In this regime, the scale factors $\alpha, \beta$ are the same up to a factor of $\sqrt{2}$, and the resulting eigenfunctions $\phi_k$ are exactly the eigenfunctions of the quantum harmonic oscillator (note that we’re using probabilist’s instead of physicist’s Hermite polynomials). This makes sense, as we’d expect the eigenfunctions of a sufficiently narrow Gaussian kernel to converge to the eigenfunctions of the Laplacian. The ratio $r = \frac{\lambda_{k+1}}{\lambda_k}$ approaches $1$, which tells us that the top eigenfunctions have practically identical eigenvalues.

Wide kernel: $\sigma^2 \ll w^2$

\[\begin{aligned} \alpha &\approx w, \\[6pt] \beta &\approx \sigma, \\[6pt] c &\approx 1, \\[6pt] r &\approx \frac{\sigma^2}{w^2}. \end{aligned}\]


This is the more interesting regime.

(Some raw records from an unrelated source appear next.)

-- ==== Sys2Proof/Laws/Compose.lean ====
section
/-! SUPPORT. What a composition can do (R138 to R141), said once: it changes the card buffers, the recompose mark and
the text ids of display records, and refresh queues, and nothing else. -/

namespace Sys2Proof.Machine

/-! ## Reading a display record -/

@[simp] theorem State.display_setDisplay_same (s : State) (k : Nat) (d : Display) : (s.setDisplay k d).display k = d := by
  unfold State.display State.setDisplay
  split
  · subst d; simp
  · simp

theorem State.display_setDisplay_other (s : State) (k j : Nat) (d : Display) (h : j ≠ k) :
    (s.setDisplay k d).display j = s.display j := by
  unfold State.display State.setDisplay
  split
  · simp [Table.get_del_other _ _ _ h]
  · simp [Table.get_put_other _ _ _ _ h]

theorem State.display_setDisplay (s : State) (k j : Nat) (d : Display) :
    (s.setDisplay k d).display j = if j = k then d else s.display j := by
  split
  · subst k; simp
  · exact State.display_setDisplay_other s k j d ‹_›

theorem State.display_congr {s t : State} (h : t.dir = s.dir) (k : Nat) : t.display k = s.display k := by
  unfold State.display; rw [h]

/-! ## What stays -/

/-- `t` is `s` with other cards and refresh queues. -/
structure Composed (s t : State) : Prop where
  rest : t = { s with dir := t.dir, segs := t.segs }
  cards : ∀ k, cardsOnly (s.display k) (t.display k)
  queues : ∀ g, queueOnly (s.seg g) (t.seg g)
  wf : Table.wf s.dir = true → Table.wf t.dir = true

theorem cardsOnly.refl (a : Display) : cardsOnly a a := ⟨rfl, fun _ => rfl⟩

theorem cardsOnly.trans {a b c : Display} (h : cardsOnly a b) (h' : cardsOnly b c) : cardsOnly a c := by
  refine ⟨?_, ?_⟩
  · rw [h'.1, h.1]
  · intro hf
    have := h.2 hf
    subst this
    exact h'.2 hf

theorem queueOnly.refl (a : Segment) : queueOnly a a := rfl

theorem queueOnly.trans {a b c : Segment} (h : queueOnly a b) (h' : queueOnly b c) : queueOnly a c := by
  unfold queueOnly at *; rw [h', h]

theorem Composed.refl (s : State) : Composed s s :=
  ⟨rfl, fun _ => cardsOnly.refl _, fun _ => queueOnly.refl _, id⟩

theorem Composed.trans {s t u : State} (h : Composed s t) (h' : Composed t u) : Composed s u :=
  ⟨by rw [h'.rest, h.rest], fun k => (h.cards k).trans (h'.cards k), fun g => (h.queues g).trans (h'.queues g),
    fun w => h'.wf (h.wf w)⟩

/-! ## The operations -/

theorem wf_setDisplay {s : State} (k : Nat) (d : Display) (h : Table.wf s.dir = true) :
    Table.wf (s.setDisplay k d).dir = true := by
  unfold State.setDisplay
  split
  · exact Table.wf_del _ h
  · exact Table.wf_put _ _ h

theorem setDisplay_composed (s : State) (k : Nat) (d : Display) (h : cardsOnly (s.display k) d) : Composed s (s.setDisplay k d) := by
  refine ⟨?_, fun j => ?_, fun g => queueOnly.refl _, wf_setDisplay k d⟩
  · rfl
  · rw [State.display_setDisplay]
    split
    · subst j; exact h
    · exact cardsOnly.refl _

theorem modSeg_composed (s : State) (g : Seg) (f : Segment → Segment) (h : ∀ x, queueOnly x (f x)) : Composed s (s.modSeg g f) := by
  refine ⟨rfl, fun j => cardsOnly.refl _, fun i => ?_, id⟩
  by_cases hi : i = g
  · subst hi; rw [State.seg_modSeg]; exact h _
  · rw [State.seg_modSeg_ne _ _ _ _ hi]; exact queueOnly.refl _

theorem joinQueue_composed (s : State) (k : Nat) : Composed s (s.joinQueue k) := by
  apply modSeg_composed
  intro x
  unfold queueOnly
  split <;> rfl

theorem leaveQueue_composed (s : State) (k : Nat) : Composed s (s.leaveQueue k) := modSeg_composed _ _ _ fun _ => rfl

theorem moveLast_composed (s : State) (k : Nat) : Composed s (s.moveLast k) :=
  (leaveQueue_composed ..).trans (joinQueue_composed ..)

theorem composeRecord_composed (s : State) (k : Nat) (c : Cause) : Composed s (s.composeRecord k c).1 := by
  unfold State.composeRecord
  dsimp only
  split
  · exact Composed.refl s
  · rename_i hf
    have hf' : ∀ {P : Prop}, (s.display k).state = .free → P := fun h => absurd h hf
    split
    · exact setDisplay_composed _ _ _ ⟨rfl, hf'⟩
    · split
      · exact setDisplay_composed _ _ _ ⟨rfl, hf'⟩
      · dsimp only
        split
        · exact (setDisplay_composed _ _ _ ⟨rfl, hf'⟩).trans (joinQueue_composed _ _)
        · exact setDisplay_composed _ _ _ ⟨rfl, hf'⟩

theorem composeKeys_composed (s : State) (c : Nat → Cause) (ks : List Nat) : Composed s (s.composeKeys c ks).1 := by
  induction ks generalizing s with
  | nil => exact Composed.refl s
  | cons k ks ih => exact (composeRecord_composed s k (c k)).trans (ih _)

theorem composeWhere_composed (s : State) (p : Nat → Display → Bool) : Composed s (s.composeWhere p) :=
  composeKeys_composed ..

theorem composeAll_composed (s : State) : Composed s s.composeAll := composeWhere_composed ..

theorem composePlacements_composed (s : State) (p : Nat → Placement → Bool) : Composed s (s.composePlacements p) :=
  composeWhere_composed ..

theorem composeCabin_composed (s : State) (c : Nat) (k : Option Nat) : Composed s (s.composeCabin c k) :=
  composeKeys_composed ..

theorem composeText_composed (s : State) (id : Nat) : Composed s (s.composeText id) := composeWhere_composed ..

theorem composeTargets_composed (s : State) (ts : List Target) : Composed s (s.composeTargets ts) := composeWhere_composed ..

theorem composeRoutes_composed (s : State) : Composed s s.composeRoutes := composeWhere_composed ..

theorem placeEntry_composed (s : State) (g : Seg) (ks : List Nat) : Composed s (s.placeEntry g ks) := by
  unfold State.placeEntry
  exact modSeg_composed _ _ _ fun _ => rfl

theorem noteTransit_composed (s : State) (g : Seg) : Composed s (s.noteTransit g) := by
  unfold State.noteTransit
  dsimp only
  split
  · split
    · exact Composed.refl s
    · exact setDisplay_composed _ _ _ ⟨rfl, fun h => absurd h ‹_›⟩
  · exact Composed.refl s

theorem composeEntry_composed (s : State) : Composed s s.composeEntry := by
  unfold State.composeEntry
  dsimp only [List.foldl]
  have h : ∀ (t : State) (g : Seg) (ks : List Nat), Composed s t → Composed s ((t.placeEntry g ks).noteTransit g) :=
    fun t g ks ht => ht.trans ((placeEntry_composed ..).trans (noteTransit_composed ..))
  exact h _ _ _ (h _ _ _ (h _ _ _ (h _ _ _ (composeKeys_composed ..))))

/-! ## The fields a composition leaves -/

section
variable {s t : State} (h : Composed s t)
include h

theorem Composed.store_eq : t.store = s.store := by rw [h.rest]
theorem Composed.plan_eq : t.plan = s.plan := by rw [h.rest]
theorem Composed.cond_eq : t.cond = s.cond := by rw [h.rest]
theorem Composed.route_eq : t.route = s.route := by rw [h.rest]
theorem Composed.prog_eq : t.prog = s.prog := by rw [h.rest]
theorem Composed.muster_eq : t.muster = s.muster := by rw [h.rest]
theorem Composed.resolver_eq : t.resolver = s.resolver := by rw [h.rest]
theorem Composed.bus_eq : t.bus = s.bus := by rw [h.rest]
theorem Composed.ports_eq : t.ports = s.ports := by rw [h.rest]
theorem Composed.alarmLine_eq : t.alarmLine = s.alarmLine := by rw [h.rest]
theorem Composed.sent_eq : t.sent = s.sent := by rw [h.rest]
theorem Composed.freeCount_eq : t.freeCount = s.freeCount := by rw [h.rest]
theorem Composed.pending_eq : t.pending = s.pending := by rw [h.rest]

/-- State, identity, credits and the rest of a record that composition does not touch. -/
theorem Composed.state_eq (k : Nat) : (t.display k).state = (s.display k).state := by rw [(h.cards k).1]
theorem Composed.identity_eq (k : Nat) : (t.display k).identity = (s.display k).identity := by rw [(h.cards k).1]
theorem Composed.capability_eq (k : Nat) : (t.display k).capability = (s.display k).capability := by rw [(h.cards k).1]
theorem Composed.credits_eq (k : Nat) : (t.display k).credits = (s.display k).credits := by rw [(h.cards k).1]
theorem Composed.attempts_eq (k : Nat) : (t.display k).attempts = (s.display k).attempts := by rw [(h.cards k).1]
theorem Composed.activity_eq (g : Seg) : (t.seg g).activity = (s.seg g).activity := by rw [h.queues g]
theorem Composed.exchange_eq (g : Seg) : (t.seg g).exchange = (s.seg g).exchange := by rw [h.queues g]

end

end Sys2Proof.Machine
end

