-- ==== Sys2Proof/Laws/Frames.lean ====
section
/-! SUPPORT. What each shared operation leaves alone (`SameBut`), said once per operation: later proofs cite these
lemmas instead of unfolding the operation. -/

namespace Sys2Proof.Machine

/-! ## The calculus of `SameBut` -/

theorem SameBut.refl (ps : List Part) (s : State) : SameBut ps s s := ⟨fun p _ => by cases p <;> rfl⟩

theorem Part.same.trans {p : Part} {s t u : State} (h : p.same s t) (h' : p.same t u) : p.same s u := by
  cases p <;> exact Eq.trans h' h

theorem SameBut.trans {ps : List Part} {s t u : State} (h : SameBut ps s t) (h' : SameBut ps t u) : SameBut ps s u :=
  ⟨fun p hp => (h.keeps p hp).trans (h'.keeps p hp)⟩

theorem SameBut.mono {ps qs : List Part} {s t : State} (h : SameBut ps s t) (hs : ∀ p ∈ ps, p ∈ qs) : SameBut qs s t :=
  ⟨fun p hp => h.keeps p fun hq => hp (hs p hq)⟩

theorem Composed.same {s t : State} (h : Composed s t) : SameBut [.dir, .segs] s t := by
  refine ⟨fun p hp => ?_⟩
  rw [h.rest]
  cases p <;> first | rfl | exact absurd (by decide) hp

/-- Two states that differ in the listed parts by their very definition. -/
theorem SameBut.ite {c : Prop} [Decidable c] {ps : List Part} {s t u : State} (h : SameBut ps s t) (h' : SameBut ps s u) :
    SameBut ps s (if c then t else u) := by
  split <;> assumption

section
variable (s : State)

theorem begin_same : SameBut [] s s.begin := ⟨fun p _ => by cases p <;> rfl⟩
theorem send_same (g : Seg) (f : BusFrame) : SameBut [] s (s.send g f) := ⟨fun p _ => by cases p <;> rfl⟩

theorem setPort_same (l : LinkId) (p : Port) : SameBut [.ports] s (s.setPort l p) := by
  refine ⟨fun q h => ?_⟩; cases q <;> first | rfl | exact absurd (by decide) h

theorem modPort_same (l : LinkId) (f : Port → Port) : SameBut [.ports] s (s.modPort l f) := setPort_same ..
theorem raise_same (l : LinkId) (x : Source) : SameBut [.ports] s (s.raise l x) := setPort_same ..
theorem answer_same (l : LinkId) (tag kind : Byte) (r : Reply) : SameBut [.ports] s (s.answer l tag kind r) := setPort_same ..
theorem beginOp_same (l : LinkId) (e : OpEntry) : SameBut [.ports] s (s.beginOp l e) := setPort_same ..
theorem clearSource_same (l : LinkId) (x : Source) : SameBut [.ports] s (s.clearSource l x) := setPort_same ..

theorem raiseIf_same (c : Bool) (l : LinkId) (x : Source) : SameBut [.ports] s (s.raiseIf c l x) := by
  cases c
  · exact SameBut.refl _ _
  · exact raise_same ..

theorem completeOp_same (k : OpKind) (g : Option Seg) (o : OpOutcome) : SameBut [.ports] s (s.completeOp k g o) :=
  (modPort_same ..).trans (raise_same ..)

theorem setSeg_same (g : Seg) (x : Segment) : SameBut [.segs] s (s.setSeg g x) := by
  refine ⟨fun q h => ?_⟩; cases q <;> first | rfl | exact absurd (by decide) h

theorem modSeg_same (g : Seg) (f : Segment → Segment) : SameBut [.segs] s (s.modSeg g f) := setSeg_same ..

theorem setDisplay_same (k : Nat) (d : Display) : SameBut [.dir] s (s.setDisplay k d) := by
  refine ⟨fun q h => ?_⟩; cases q <;> first | rfl | exact absurd (by decide) h

theorem abandonConfirm_same : SameBut [.cond] s s.abandonConfirm := by
  refine ⟨fun q h => ?_⟩; cases q <;> first | rfl | exact absurd (by decide) h

theorem startWrite_same (w : Write) : SameBut [.store] s (s.startWrite w) := by
  refine ⟨fun q h => ?_⟩; cases q <;> first | rfl | exact absurd (by decide) h

theorem finishWrite_same : SameBut [.store] s s.finishWrite := by
  refine ⟨fun q h => ?_⟩; cases q <;> first | rfl | exact absurd (by decide) h

theorem requestLatch_same (w : LatchWrite) : SameBut [.store] s (s.requestLatch w) := by
  unfold State.requestLatch
  refine ⟨fun q h => ?_⟩
  split <;> cases q <;> first | rfl | exact absurd (by decide) h

/-! ## The route engine -/

theorem withRoute_same (r : RouteEngine) : SameBut [.route] s { s with route := r } := by
  refine ⟨fun q h => ?_⟩; cases q <;> first | rfl | exact absurd (by decide) h

theorem publish_same (sn : Snapshot) : SameBut [.route] s (s.publish sn) := withRoute_same ..

theorem startComputation_same : SameBut [.route] s s.startComputation := by
  unfold State.startComputation
  split
  · exact withRoute_same ..
  · dsimp only
    exact SameBut.ite ((withRoute_same ..).trans (publish_same ..)) (withRoute_same ..)

theorem changeProfile_same (p : Profile) : SameBut [.route] s (s.changeProfile p) := by
  unfold State.changeProfile
  split
  · exact SameBut.refl _ _
  · exact (withRoute_same ..).trans (startComputation_same _)

/-! ## The muster controller -/

theorem withMuster_same (m : MusterController) : SameBut [.muster] s { s with muster := m } := by
  refine ⟨fun q h => ?_⟩; cases q <;> first | rfl | exact absurd (by decide) h

theorem retally_same : SameBut [.muster, .ports] s s.retally := by
  unfold State.retally
  dsimp only
  split
  · exact SameBut.refl _ _
  · exact ((withMuster_same ..).mono (by decide)).trans ((raiseIf_same ..).mono (by decide))

/-- A generation without destinations strands nobody. -/
theorem strandedList_nil (g : Generation) (h : g.dests = []) : s.strandedList g = [] := by
  have hn : ∀ n st, noRouteTo g n st = false := by
    intro n st
    simp [noRouteTo, Generation.resultsFor, h]
  unfold State.strandedList
  simp only [hn, Bool.false_eq_true, if_false, List.append_eq_nil_iff, List.filterMap_eq_nil_iff]
  exact ⟨fun x _ => by split <;> rfl, fun x _ => by split <;> rfl⟩

theorem rebuildStranded_same : SameBut [.muster, .ports] s s.rebuildStranded := by
  unfold State.rebuildStranded
  split
  · exact SameBut.refl _ _
  · split
    · exact ((withMuster_same ..).mono (by decide)).trans ((raiseIf_same ..).mono (by decide))
    · exact SameBut.refl _ _

/-- From a generation without destinations nothing is raised. -/
theorem rebuildStranded_same_nil (h : ∀ g, s.route.published = some g → g.dests = []) : SameBut [.muster] s s.rebuildStranded := by
  unfold State.rebuildStranded
  split
  · exact SameBut.refl _ _
  · split
    · dsimp only
      rw [strandedList_nil _ _ (h _ ‹_›)]
      exact withMuster_same ..
    · exact SameBut.refl _ _

/-- A run of no passes publishes a generation without destinations (R57, R58). -/
theorem emptyRun_published (h : s.emptyRun = true) : ∀ g, s.startComputation.route.published = some g → g.dests = [] := by
  intro g hg
  unfold State.emptyRun at h
  obtain ⟨ha, hd⟩ := Bool.and_eq_true_iff.mp h
  obtain ⟨a, ha⟩ := Option.isSome_iff_exists.mp ha
  simp only [State.startComputation, ha, hd, if_true, State.publish, State.generationOf, Option.some.injEq] at hg
  rw [← hg]
  exact List.isEmpty_iff.mp hd

theorem strandedAtStart_same : SameBut [.muster, .ports] s s.strandedAtStart :=
  SameBut.ite (rebuildStranded_same s) (SameBut.refl _ _)

theorem handPublication_same : SameBut [.muster, .dir, .segs, .ports] s s.handPublication :=
  ((composeRoutes_composed _).same.mono (by decide)).trans ((rebuildStranded_same _).mono (by decide))

theorem runComputation_same : SameBut [.route, .muster, .dir, .segs] s s.runComputation := by
  unfold State.runComputation
  split
  · refine ((startComputation_same s).mono (by decide)).trans (((composeRoutes_composed _).same.mono (by decide)).trans
      ((rebuildStranded_same_nil _ ?_).mono (by decide)))
    rw [(composeRoutes_composed _).route_eq]
    exact emptyRun_published s ‹_›
  · exact (startComputation_same s).mono (by decide)

theorem trigger_same : SameBut [.route, .muster, .dir, .segs] s s.trigger := by
  unfold State.trigger
  split
  · exact SameBut.refl _ _
  · split
    · exact runComputation_same s
    · exact (withRoute_same ..).mono (by decide)

theorem triggerIf_same (c : Bool) : SameBut [.route, .muster, .dir, .segs] s (s.triggerIf c) :=
  SameBut.ite (trigger_same s) (SameBut.refl _ _)

@[simp] theorem State.trigger_store : s.trigger.store = s.store := (trigger_same s).keeps .store (by decide)
@[simp] theorem State.trigger_plan : s.trigger.plan = s.plan := (trigger_same s).keeps .plan (by decide)
@[simp] theorem State.trigger_cond : s.trigger.cond = s.cond := (trigger_same s).keeps .cond (by decide)
@[simp] theorem State.trigger_prog : s.trigger.prog = s.prog := (trigger_same s).keeps .prog (by decide)
@[simp] theorem State.trigger_resolver : s.trigger.resolver = s.resolver := (trigger_same s).keeps .resolver (by decide)
@[simp] theorem State.trigger_bus : s.trigger.bus = s.bus := (trigger_same s).keeps .bus (by decide)
@[simp] theorem State.trigger_ports : s.trigger.ports = s.ports := (trigger_same s).keeps .ports (by decide)
@[simp] theorem State.trigger_alarmLine : s.trigger.alarmLine = s.alarmLine := (trigger_same s).keeps .alarmLine (by decide)
@[simp] theorem State.trigger_freeCount : s.trigger.freeCount = s.freeCount := (trigger_same s).keeps .freeCount (by decide)
@[simp] theorem State.trigger_pending : s.trigger.pending = s.pending := (trigger_same s).keeps .pending (by decide)
@[simp] theorem State.triggerIf_store (c : Bool) : (s.triggerIf c).store = s.store := (triggerIf_same s c).keeps .store (by decide)
@[simp] theorem State.triggerIf_plan (c : Bool) : (s.triggerIf c).plan = s.plan := (triggerIf_same s c).keeps .plan (by decide)
@[simp] theorem State.triggerIf_cond (c : Bool) : (s.triggerIf c).cond = s.cond := (triggerIf_same s c).keeps .cond (by decide)
@[simp] theorem State.triggerIf_prog (c : Bool) : (s.triggerIf c).prog = s.prog := (triggerIf_same s c).keeps .prog (by decide)
@[simp] theorem State.triggerIf_resolver (c : Bool) : (s.triggerIf c).resolver = s.resolver := (triggerIf_same s c).keeps .resolver (by decide)
@[simp] theorem State.triggerIf_bus (c : Bool) : (s.triggerIf c).bus = s.bus := (triggerIf_same s c).keeps .bus (by decide)
@[simp] theorem State.triggerIf_ports (c : Bool) : (s.triggerIf c).ports = s.ports := (triggerIf_same s c).keeps .ports (by decide)
@[simp] theorem State.triggerIf_alarmLine (c : Bool) : (s.triggerIf c).alarmLine = s.alarmLine := (triggerIf_same s c).keeps .alarmLine (by decide)
@[simp] theorem State.triggerIf_freeCount (c : Bool) : (s.triggerIf c).freeCount = s.freeCount := (triggerIf_same s c).keeps .freeCount (by decide)
@[simp] theorem State.triggerIf_pending (c : Bool) : (s.triggerIf c).pending = s.pending := (triggerIf_same s c).keeps .pending (by decide)

theorem rebuildDests_same : SameBut [.route, .muster, .dir, .segs] s s.rebuildDests :=
  SameBut.ite (SameBut.refl _ _) (((withRoute_same ..).mono (by decide)).trans (trigger_same _))

theorem resumeComputation_same : SameBut [.route, .muster, .dir, .segs] s s.resumeComputation :=
  SameBut.ite (runComputation_same s) (SameBut.refl _ _)

theorem closeEdit_same : SameBut [.plan, .ports] s s.closeEdit := by
  unfold State.closeEdit
  split
  · refine SameBut.trans (t := { s with plan := { s.plan with edit := .closed, shadow := .empty } }) ?_
      ((raise_same ..).mono (by decide))
    refine ⟨fun q h => ?_⟩; cases q <;> first | rfl | exact absurd (by decide) h
  · exact SameBut.refl _ _

/-- What handing on a changed muster state may change. -/
theorem handMuster_same (m : MusterState) : SameBut [.plan, .ports, .route, .muster, .dir, .segs] s (s.handMuster m) := by
  unfold State.handMuster
  dsimp only
  have h1 : SameBut [.plan, .ports, .route, .muster, .dir, .segs] s (if isEntry m s.muster.state then s.closeEdit else s) :=
    SameBut.ite ((closeEdit_same s).mono (by decide)) (SameBut.refl _ _)
  generalize (if isEntry m s.muster.state = true then s.closeEdit else s) = s1 at h1 ⊢
  have h2 : SameBut [.plan, .ports, .route, .muster, .dir, .segs] s (s1.changeProfile s1.muster.state.profile) :=
    h1.trans ((changeProfile_same ..).mono (by decide))
  generalize s1.changeProfile s1.muster.state.profile = s2 at h2 ⊢
  have h3 : SameBut [.plan, .ports, .route, .muster, .dir, .segs] s
      (if isEntry m s.muster.state then s2.composeEntry else s2.composeAll) :=
    h2.trans (SameBut.ite ((composeEntry_composed _).same.mono (by decide)) ((composeAll_composed _).same.mono (by decide)))
  generalize (if isEntry m s.muster.state = true then s2.composeEntry else s2.composeAll) = s3 at h3 ⊢
  exact (SameBut.ite h3 (h3.trans ((strandedAtStart_same _).mono (by decide)))).trans ((raise_same ..).mono (by decide))

/-- Without an entry into ALERT or MUSTER no edit is closed. -/
theorem handMuster_same_calm (m : MusterState) (h : isEntry m s.muster.state = false) :
    SameBut [.ports, .route, .muster, .dir, .segs] s (s.handMuster m) := by
  unfold State.handMuster
  simp only [h]
  have h3 : SameBut [.ports, .route, .muster, .dir, .segs] s (s.changeProfile s.muster.state.profile).composeAll :=
    ((changeProfile_same ..).mono (by decide)).trans ((composeAll_composed _).same.mono (by decide))
  exact (SameBut.ite h3 (h3.trans ((strandedAtStart_same _).mono (by decide)))).trans ((raise_same ..).mono (by decide))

In this case, $\alpha$ and $\beta$ decouple, and in fact $\alpha \approx w \gg \sigma$ is so wide that the exponential factor in the functional form of $\phi_k(x)$ becomes irrelevant, and we’re left with just a Hermite polynomial. You can see this in the bottom row of the figure above: the eigenfunctions start to just look like polynomials of increasing order. The eigenvalue ratio $r \approx \frac{\sigma^2}{w^2}$ approaches the ratio of the distribution variance to the kernel variance. These two facts are the main things I wanted to get out of this calculation.

How “Hermite” are the eigenfunctions for varying values of $\sigma^2 / w^2$?

Let us perform a numerical experiment: we shall compute the true kernel eigenfunctions ${\phi_k}$, compute the Hermite polynomials ${h_k}$, and for each $k$, find the cosine similarity \(\frac{\langle \phi_k, h_k \rangle}{\| h_k \|}\) where the inner product \(\langle f, g \rangle = \mathbb{E}_x[f(x) g(x)]\) is the $L^2$ inner product w.r.t. the measure.

The results are plotted below:

A few observations:

  • at larger $k$, we require smaller $\gamma \equiv \frac{\sigma^2}{w^2}$ to approach Hermiteness, and
  • $\gamma < 0.1$ is generally small enough, at least up to $k = 3$ or $4$.


Implications and next steps


The main takeaway here is that so long as $\sigma^2$ is sufficiently smaller than $w^2$ — and we don’t care exactly how small — the kernel’s “eigenfeatures” are simply the “Hermite features” of the data. In this regime, the kernel eigenvalues are simply powers of $\frac{\sigma^2}{w^2}$. Nice!

What’s next? It’s likely that a more general class of kernels (including in higher dimension) can be solved using these techniques, and if that’s the case, it’s worth compiling these exactly solvable cases and extracting what intuition we can. Even with this 1D Gaussian case, though, there are probably ways to take this result and apply its intuition to kernel learning problems on (potentailly realistic) high-dimensional data.